The ceiling was really low, the carpet was gross, there was no natural light, and I was afraid of…..something, down there.  I’m not sure what I was afraid of, but I would always run up the stairs, hoping that I could out-run…..something, or someone.

Kids are weird…

But the basement was where I spent a LOT of time time, since that’s where we stayed out of our parents’ hair, and of course where our Nintendo (and later – our first computer) were located, as well as a wicked 70’s TV with a rotary-dial channel-changer, and an entire wall of BETA videos that my Mom had recorded from TV.

We made do with what we had, but I have to think that if I showed that early-1980’s basement to a buyer today, they would turn around, and walk out.

The basement has become such an important part of a property search, and over the last few years, expectations for finished basements have skyrocketed.

It’s not sufficient anymore to just have a basement, but rather to have the right basement height, the plumbing necessary for a washroom, a good amount of light coming in from the windows, and a host of other factors that buyers weigh when looking for a home.

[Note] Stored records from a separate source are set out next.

def State.symbolsTold (s : State) (n : Slot) (b : Bool) : List Output :=
  if b = (s.sq n).paused ∨ b = (s.port n).pauseAsserted ∨ (s.port n).link ≠ .up then []
  else [.symbol n (if b then .pauseOn else .pauseOff)]

/-- The arbiter may start the head `id` of the queue of class `c` on a free port of reported width `w`: without
windows the head of the first of TIMING, CONTROL and BULK that is not empty; inside a window the SAMPLE head, if its
wire time fits the time left; outside every window the head of the first of the other three, if its wire time fits the
time to the next window (R73, R74, R75). -/
def Permitted (s : State) (p : Slot) (w : Width) (c : FrameClass) (id : Nat) : Prop :=
  let q := (s.sq p).queues
  let ws := s.cal.active.windows.read p
  (ws = [] ∧ q.firstOutside = some (c, id)) ∨
    (∃ win, windowAt ws s.cycleOffset = some win ∧ c = .sample ∧ q.sample.head? = some id ∧
      wireTime (s.frameLength id) w ≤ win.finish - s.cycleOffset) ∨
    (ws ≠ [] ∧ windowAt ws s.cycleOffset = none ∧ q.firstOutside = some (c, id) ∧
      wireTime (s.frameLength id) w ≤ timeToWindow ws s.cal.active.cycle s.cycleOffset)

/-- From one state to another a frame starts on a port: the head of its class queue leaves the queue and becomes the
port's transmission for its wire time at the working width, its bytes go out on the lanes in use, and the start of a
PROBE becomes the send time of the outstanding probe of that sequence (R13, R14, R48, R105). -/
def Starts (p : Slot) (c : FrameClass) (id : Nat) (f : StoredFrame) (s t : State) : Prop :=
  let wire := ((s.port p).workingWidth.map (wireTime f.body.length)).getD 0
  t.port p = { s.port p with transmission := some (.frame id (s.nowNs + wire)) } ∧
    (∀ q : Slot, q ≠ p → t.port q = s.port q) ∧
    t.qm = { s.qm with slot := s.qm.slot.write p { s.sq p with
      queues := (s.sq p).queues.setClass c ((s.sq p).queues.ofClass c).tail } } ∧
    t.out = s.out ++ [frameOutput p (s.port p).lanesInUse (egressBytes f.body s.hubNow)] ∧
    ((∀ h : HubFrame, f.body = .hub h → h.kind = .probe →
        (s.slotDelay h.dest).outstanding ≠ some ⟨h.seq.toNat, none⟩) → t.delay = s.delay) ∧
    (∀ h : HubFrame, f.body = .hub h → h.kind = .probe →
      (s.slotDelay h.dest).outstanding = some ⟨h.seq.toNat, none⟩ →
      t.delay = { s.delay with slot := s.delay.slot.write h.dest { s.slotDelay h.dest with
        outstanding := some ⟨h.seq.toNat, some s.hubNow⟩ } }) ∧
    OnlyChanges sendingParts s t

/-- From one state to another a reference to a stored frame is given back: the frame is freed at the last one, and
every other stored frame is as it was (R47). -/
def GivesBack (id : Nat) (f : StoredFrame) (s t : State) : Prop :=
  (f.refs ≤ 1 → t.frame? id = none) ∧ (1 < f.refs → t.frame? id = some { f with refs := f.refs - 1 }) ∧
    ∀ j : Nat, j ≠ id → t.frame? j = s.frame? j

/-- Outside one port nothing of the ports changes but what a released or a newly asserted pause changes. -/
def PausesOnly (p : Slot) (s t : State) : Prop :=
  ∀ q : Slot, q ≠ p → ∃ b : Bool, t.port q = { s.port q with pauseAsserted := b }

/-- One more on a 32-bit counter, which stops at 2^32 − 1 (R19, R35, R60 and the other counter rules). -/
def oneMore (n : Nat) : Nat := min (n + 1) (2 ^ 32 - 1)

/-- A whole frame stands in the assembly of a port whose link is UP, and passes the port's tests: its lanes are as many as
the lanes in use, its cells are those of its bytes, its check is right, and its length is allowed and the one it declares
(R10, R11, R187). -/
def Arrives (s : State) (p : Slot) (lanes : List (List Byte)) : Prop :=
  let bytes := frameOfLanes lanes
  let declared := 20 + framePayloadLength bytes + 4
  (s.port p).link = .up ∧ lanes.length = (s.port p).lanesInUse.length ∧
    (s.port p).assembly = some ⟨(bytes.length + 63) / 64, false⟩ ∧ checkPasses bytes = true ∧
    64 ≤ bytes.length ∧ bytes.length ≤ 2048 ∧ bytes.length ≤ s.cardMaxFrame p ∧
    (declared = bytes.length ∨ bytes.length = 64 ∧ declared < 64)

/-- The paused decision of a slot once the ingress assembly of its port has left with its cells: examined where the
assembly held any, and as it was otherwise (R51). -/
def State.pausedWithout (s : State) (p : Slot) : Bool :=
  let cells := (s.port p).assemblyCells
  if cells = 0 then (s.sq p).paused else s.pausedAt p (s.heldCells p - cells)

/-- The state once a bring-up attempt has failed that another follows: the frame being received is discarded, the TEST
frames and the entry in the reserve waiting list go, the failed attempt is counted, and the port enters TRAINING with the
next one (R3, R5; LOG 36, 40). No symbol goes out, the link not being UP. -/
def State.trainsAgain (p : Slot) (s : State) : State :=
  let b := s.pausedWithout p
  { s with
    ports := s.ports.write p { s.portTold p b with
      link := .training, attempt := (s.port p).attempt + 1, trained := [], workingWidth := none, lanesInUse := []
      trainingDeadline := some (s.time.localTicks + 250000), testDeadline := none, testUnsent := [], testNext := 16
      testProgress := 0, assembly := none
      transmission := match (s.port p).transmission with
        | some (.test _ _) => none
        | x => x
      counters := { (s.port p).counters with failedAttempts := oneMore (s.port p).counters.failedAttempts } }
    qm := { s.qm with
      waiting := s.qm.waiting.filter (· ≠ .test p), slot := s.qm.slot.write p { s.sq p with paused := b } }
    out := [] }

/-- From a state with trained lanes a port without TEST frames enters TESTING: the working width is the largest of 4, 2
and 1 no greater than the card's lane capability and the trained lanes, the lanes in use are the lowest trained ones, and
the deadline starts. The sixteen TEST frames are built as far as the reserve allows, a port that lacks any joins the
reserve waiting list, and frame 0 starts at once if it was built (R3, R4, R6, R46; LOG 18). -/
def EntersTesting (p : Slot) (trained : List Lane) (s u : State) : Prop :=
  let lanes := allLanes.filter fun m => trained.contains m
  ∀ w : Width, w.lanes ≤ min (s.laneCapability p) lanes.length →
    (∀ v : Width, v.lanes ≤ min (s.laneCapability p) lanes.length → v.lanes ≤ w.lanes) →
    let port := { s.port p with
      link := .testing, trained := trained, trainingDeadline := none, workingWidth := some w
      lanesInUse := lanes.take w.lanes, testProgress := 0, testDeadline := some (s.time.localTicks + 125000) }
    let first : Transmission := .test 0 (s.time.localTicks * 8 + wireTime 64 w)
    let sent : List Output := [frameOutput p (lanes.take w.lanes) (testBytes p (s.port p).attempt 0)]
    (s.qm.waiting = [] → 16 ≤ s.reserveFree → u = { s with
      ports := s.ports.write p { port with
        testUnsent := [1, 2, 3, 4, 5, 6, 7, 8, 9, 10, 11, 12, 13, 14, 15], testNext := 16, transmission := some first }
      out := sent }) ∧
    (s.qm.waiting = [] → 1 ≤ s.reserveFree → s.reserveFree < 16 → u = { s with
      ports := s.ports.write p { port with
        testUnsent := (List.range (s.reserveFree - 1)).map (· + 1), testNext := s.reserveFree
        transmission := some first }
      qm := { s.qm with waiting := [.test p] }
      out := sent }) ∧
    (s.qm.waiting ≠ [] ∨ s.reserveFree = 0 → .test p ∉ s.qm.waiting → u = { s with
      ports := s.ports.write p { port with testUnsent := [], testNext := 0 }
      qm := { s.qm with waiting := s.qm.waiting ++ [.test p] }, out := [] })

/-- What the agent loses between two states in which a slot goes to a new state: a controller that leaves ACTIVE its
queued requests and its in-flight records, and a slot that leaves the up states its waiting responses, which are counted
as withdrawn; where the head of the response list was among them, the agent's entry in the reserve waiting list stands
for the new head, if any. With no alarm wait to complete, no raw read of the slot and no other slot's change, nothing else
of the agent changes (R181, R182). -/
def AgentFollows (n : Slot) (new : SlotState) (s t : State) : Prop :=
  let a := s.agent
  let leaves : Bool := (s.slot n).state == .active && new != .active && s.holdsController n
  let falls : Bool := (s.slot n).state.isUp && !new.isUp
  let kept := a.responses.filter fun r => r.dest != n
  (leaves = true → t.agent.queue = a.queue.filter (fun r => r.requester != n) ∧
      ∀ f ∈ t.agent.inflight, f.requester ≠ n) ∧
    (falls = true → (leaves = true ∨ ∀ f ∈ a.inflight, f.requester ≠ n) → ∀ r ∈ t.agent.responses, r.dest ≠ n) ∧
    (s.alarm.waits = [] → (∀ e ∈ s.side.queue, e.isRaw = true → e.slot ≠ n) →
      (∀ m : Slot, m ≠ n → (t.slot m).state = (s.slot m).state) →
      t.agent = { a with
        queue := if leaves then a.queue.filter fun r => r.requester != n else a.queue
        inflight := if leaves then a.inflight.filter fun f => f.requester != n else a.inflight
        responses := if falls then kept else a.responses
        counters := if falls then { a.counters with
          withdrawn := min (a.counters.withdrawn + (a.responses.length - kept.length)) (2 ^ 32 - 1) } else a.counters } ∧
      (falls = true → (∃ r : Response, a.responses.head? = some r ∧ r.dest = n) →
        (.agent ∈ t.qm.waiting ↔ kept ≠ [])))

/-- Between two states a port gave its link up at a slot in LINKING or up: the link is DOWN without a reported width and a
frame being received, the failed attempts rose by a number, the slot is FAULTED with LINK, its power off, and the agent
loses what it held for it (R5, R131, R132, R181, R182). -/
def GivesUp (p : Slot) (failures : Nat) (s t : State) : Prop :=
  (t.port p).link = .down ∧ (t.port p).reportedWidth = none ∧ (t.port p).assembly = none ∧
    (t.port p).laneGood = (s.port p).laneGood ∧
    (t.port p).counters = { (s.port p).counters with
      failedAttempts := min ((s.port p).counters.failedAttempts + failures) (2 ^ 32 - 1) } ∧
    (t.slot p).state = .faulted ∧ (t.slot p).fault = some .link ∧
    ((s.slot p).width = (s.port p).reportedWidth → (t.slot p).width = none) ∧
    (t.slot p).lines.powerEnable = false ∧ (t.slot p).counters.faults = oneMore (s.slot p).counters.faults ∧
    ((s.slot p).state.isUp = true → (t.sq p).queues = ⟨[], [], [], []⟩) ∧ AgentFollows p .faulted s t

/-- A received frame has been counted and has left the assembly of its port, whose error count is then `errors` (R10,
R19). -/
def portAfterFrame (q : Port) (errors : Nat) : Port :=
  { q with
    assembly := none, errorCount := errors
    counters := { q.counters with framesReceived := oneMore q.counters.framesReceived } }

/-- Between two states the cells of a port's ingress assembly were freed: where it held any, the pause of its slot is
examined, and where it held none, the pause stays as it was (R51). -/
def PauseFreed (p : Slot) (s u : State) : Prop :=
  if (s.port p).assemblyCells = 0 then
    (u.sq p).paused = (s.sq p).paused ∧ (u.port p).pauseAsserted = (s.port p).pauseAsserted
  else PauseFollows p s u

/-- Between two states a received frame has left the assembly of its port with its cells freed: the pause of its slot
follows, and no other port, queue or stored frame changes (R45, R51). -/
def FrameFreed (p : Slot) (errors : Nat) (s u : State) : Prop :=
  u.port p = { portAfterFrame (s.port p) errors with pauseAsserted := (u.port p).pauseAsserted } ∧
    (∀ q : Slot, q ≠ p → u.port q = s.port q) ∧ PauseFreed p s u ∧
    u.qm = { s.qm with slot := s.qm.slot.write p { s.sq p with paused := (u.sq p).paused } }

/-- The drop counters after a drop of a slot's frame for a reason (R35). -/
def State.dropsAfter (s : State) (p : Slot) (reason : DropReason) : PerSlot DropCounters :=
  let d := s.fwd.drops.read p
  s.fwd.drops.write p { d with byReason := d.byReason.write reason.index (oneMore (d.byReason.read reason.index)) }

/-- The drop counters after a slot's frame was dispatched to a block of the hub (R30). -/
def State.dropsAfterDispatch (s : State) (p : Slot) : PerSlot DropCounters :=
  s.fwd.drops.write p { s.fwd.drops.read p with framesToHub := oneMore (s.fwd.drops.read p).framesToHub }

/-- Between two states a slot's frame was dropped for a reason, counted against no flow (R35). -/
def Dropped (p : Slot) (reason : DropReason) (errors : Nat) (s u : State) : Prop :=
  FrameFreed p errors s u ∧ u.fwd = { s.fwd with drops := s.dropsAfter p reason } ∧
    OnlyChanges [.ports, .fwd, .qm, .out] s u

/-- Between two states a slot's frame was dropped for a reason, counted against a written flow (R35). -/
def DroppedOnFlow (p : Slot) (reason : DropReason) (f : Fin 255) (s u : State) : Prop :=
  FrameFreed p (s.port p).errorCount s u ∧
    u.fwd = { s.fwd with
      drops := s.dropsAfter p reason
      flows := s.fwd.flows.write f { s.flow f with dropped := oneMore (s.flow f).dropped } } ∧
    OnlyChanges [.ports, .fwd, .qm, .out] s u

Consider this: if you have 800 square feet on the main floor of your home, and 800 square feet on the second floor, then you’re getting along with 1,600 square feet.  But what if you could ADD another 800 square feet of finished living space?  What would you do to increase your living space by 50%?

It used to be – people would build up or out.  You could blow out the 1/2 storey on the 3rd floor with some dormers and add a guest room or kids play area, or you could rip off the back of the house, add a main floor family room and a fourth bedroom (on the main and 2nd level respectively).

Today, with the cost of a major addition, and the restrictions on height (if you wanted to add a 3rd storey), home-owners are looking for other options.  So in my opinion: look no further than the basement in the house you already have!

Whether it’s a man-cave, or a kid’s playroom that you desire, the basement IS an opportunity for finished living space, albeit underground, and not very bright.

The problem that most people encounter, however, is with respect to ceiling height, and whether or not the home is suitable for a renovation.

With an unfinished basement that has good ceiling height, there often isn’t much more to do other than insulate, drywall, and throw down some flooring.

But consider a home where the basement is 30 feet long by 20 feet wide, and could offer an additional 600 square feet in finished living space, but the ceiling height is only 5’8″.

These exist all over Toronto, and many owners or potential buyers consider this a lost cause.  By the time you add 3/4-inch drywall to the ceiling, and under-padding and carpet to the floor, that 5’8″ is down to 5’6″ or thereabouts.  Sure, it could be fine once you’re actually sitting down, but nobody wants to duck each and every time they walk in and out of the room.

Personally, I think if you have an unfinished basement with low ceiling height, then underpinning or benching to add ceiling height is a tremendous investment.

Like I said before – if you could add 50% to the total square footage of finished living space in your home, wouldn’t you do that?

So let me define each type first:

“Underpinning” is the most common type of basement lowering, which consists of adding a new foundation and footing below the existing foundation.

It’s very time-consuming, as usually only one foot can be done at a time, otherwise the entire house would fall over!  So the workers have to dig out one foot, then add a footing, then move over and do the next foot, and add a footing, and so on.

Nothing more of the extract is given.